▸ **EXTRACTED ENTRIES**:
<<<<
-- ==== Sys2Proof/Certificates/Slice0/Obligations.lean ====
section
/-! DEFINITION. The statements about the model that are to be proved: Obligations.<Name>. -/

section

open Sys2Proof Sys2Proof.Machine Sys2Proof.Safety

/-- REGISTER_WRITE: a 32-bit write of PAGE_SCRATCH of any page by a master that reaches it other than through BAR0 is kept whole (R37, R40); a write
of a header register through BAR0 is refused and the register keeps its value (R318); a write of a size other than 4 or 8 bytes changes no block
register but those that record accesses, on the DEVICE and FUNC pages (R32, R34, R310). -/
def Obligations.ScratchWritesLand : Prop :=
  (∀ (s : State) (p : Page) (a : Acc) (v : BitVec 64), mapped p.cls p.inst 0 = true → reaches s.m a p.cls p.inst = true → isBar0 a = false → 
    Does (.registerWrite (BitVec.ofNat 33 (p.cls * 2 ^ 25 + p.inst * 2 ^ 12 + 0x3C)) 4 [{ by_ := a, data := v }] {}) s fun m =>
      rget m p.cls p.inst 0x3C = v.toNat % 2 ^ 32) ∧
  (∀ (s : State) (p : Page) (a : Acc) (v : BitVec 64) (race : HwRace), isBar0 a = true → 
    Does (.registerWrite (BitVec.ofNat 33 (p.cls * 2 ^ 25 + p.inst * 2 ^ 12 + 0x3C)) 4 [{ by_ := a, data := v }] race) s fun m =>
      rget m p.cls p.inst 0x3C = rget s.m p.cls p.inst 0x3C) ∧
  (∀ (s : State) (addr : BitVec 33) (size : Nat) (ws : List RegW) (race : HwRace), size ≠ 4 → size ≠ 8 → 
    Does (.registerWrite addr size ws race) s fun m =>
      ∀ win cls inst off, cls < 256 → inst < 8192 → 0x40 ≤ off → off < 4096 → cls ≠ C.FUNC → cls ≠ C.DEVICE →
      rgetW m win cls inst off = rgetW s.m win cls inst off)

/-- REGISTER_WRITE of TIDE.LABEL_LO by two masters in one register-clock cycle: the Harbourmaster's value stands, whatever a host writes (R47); a
write by a host that does not own the page leaves the label as it was (R45). -/
def Obligations.LabelWritesCompete : Prop :=
  (∀ (s : State) (v w : BitVec 64) (p : Fin 4), s.m.inReset = none → 
    Does (.registerWrite 0x0400004C 4 [{ by_ := .bar2 p, data := w }, { by_ := .hm, data := v }] {}) s fun m =>
      fget m F.TIDE.LABEL_LO.LABEL 0 = v.toNat % 2 ^ 32) ∧
  (∀ (s : State) (w : BitVec 64) (p : Fin 4), ownsPage s.m C.TIDE 0 (.bar2 p) = false → 
    Does (.registerWrite 0x0400004C 4 [{ by_ := .bar2 p, data := w }] {}) s fun m =>
      fget m F.TIDE.LABEL_LO.LABEL 0 = fget s.m F.TIDE.LABEL_LO.LABEL 0)

/-- UNMAPPED_ACCESS: the first access of an unmapped address since UNMAP1.VALID was cleared is recorded with its address, direction and master, and
sets INT_RAW.UNMAPPED; while VALID is 1 a further one leaves the record (R34, R53). -/
def Obligations.UnmappedIsRecorded : Prop :=
  (∀ (s : State) (addr : BitVec 33) (size : Nat) (write : Bool), s.m.inReset = none → addrMapped addr.toNat = false → fget s.m F.DEVICE.UNMAP1.VALID 0 = 0 → 
    Does (.unmappedAccess addr size write .hm) s fun m =>
      rget m C.DEVICE 0 0x84 = addr.toNat % 2 ^ 32 ∧
      rget m C.DEVICE 0 0x88 = 2 ^ 31 + write.toNat * 2 ^ 30 + 1 * 2 ^ 27 + addr.toNat / 2 ^ 32 ∧
      bitOf (rawBits m C.DEVICE 0) 0 = true) ∧
  (∀ (s : State) (addr : BitVec 33) (size : Nat) (write : Bool), s.m.inReset = none → addrMapped addr.toNat = false → fget s.m F.DEVICE.UNMAP1.VALID 0 = 1 → 
    Does (.unmappedAccess addr size write .hm) s fun m =>
      rget m C.DEVICE 0 0x84 = rget s.m C.DEVICE 0 0x84 ∧ rget m C.DEVICE 0 0x88 = rget s.m C.DEVICE 0 0x88)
>>>>
Would you copy out exactly the lines above that start at the one containing "of a header" and end at the one containing "and master, and", inclusive?

▸ **SOLUTION TO THE EXERCISE**:
of a header register through BAR0 is refused and the register keeps its value (R318); a write of a size other than 4 or 8 bytes changes no block
register but those that record accesses, on the DEVICE and FUNC pages (R32, R34, R310). -/
def Obligations.ScratchWritesLand : Prop :=
  (∀ (s : State) (p : Page) (a : Acc) (v : BitVec 64), mapped p.cls p.inst 0 = true → reaches s.m a p.cls p.inst = true → isBar0 a = false → 
    Does (.registerWrite (BitVec.ofNat 33 (p.cls * 2 ^ 25 + p.inst * 2 ^ 12 + 0x3C)) 4 [{ by_ := a, data := v }] {}) s fun m =>
      rget m p.cls p.inst 0x3C = v.toNat % 2 ^ 32) ∧
  (∀ (s : State) (p : Page) (a : Acc) (v : BitVec 64) (race : HwRace), isBar0 a = true → 
    Does (.registerWrite (BitVec.ofNat 33 (p.cls * 2 ^ 25 + p.inst * 2 ^ 12 + 0x3C)) 4 [{ by_ := a, data := v }] race) s fun m =>
      rget m p.cls p.inst 0x3C = rget s.m p.cls p.inst 0x3C) ∧
  (∀ (s : State) (addr : BitVec 33) (size : Nat) (ws : List RegW) (race : HwRace), size ≠ 4 → size ≠ 8 → 
    Does (.registerWrite addr size ws race) s fun m =>
      ∀ win cls inst off, cls < 256 → inst < 8192 → 0x40 ≤ off → off < 4096 → cls ≠ C.FUNC → cls ≠ C.DEVICE →
      rgetW m win cls inst off = rgetW s.m win cls inst off)

/-- REGISTER_WRITE of TIDE.LABEL_LO by two masters in one register-clock cycle: the Harbourmaster's value stands, whatever a host writes (R47); a
write by a host that does not own the page leaves the label as it was (R45). -/
def Obligations.LabelWritesCompete : Prop :=
  (∀ (s : State) (v w : BitVec 64) (p : Fin 4), s.m.inReset = none → 
    Does (.registerWrite 0x0400004C 4 [{ by_ := .bar2 p, data := w }, { by_ := .hm, data := v }] {}) s fun m =>
      fget m F.TIDE.LABEL_LO.LABEL 0 = v.toNat % 2 ^ 32) ∧
  (∀ (s : State) (w : BitVec 64) (p : Fin 4), ownsPage s.m C.TIDE 0 (.bar2 p) = false → 
    Does (.registerWrite 0x0400004C 4 [{ by_ := .bar2 p, data := w }] {}) s fun m =>
      fget m F.TIDE.LABEL_LO.LABEL 0 = fget s.m F.TIDE.LABEL_LO.LABEL 0)

/-- UNMAPPED_ACCESS: the first access of an unmapped address since UNMAP1.VALID was cleared is recorded with its address, direction and master, and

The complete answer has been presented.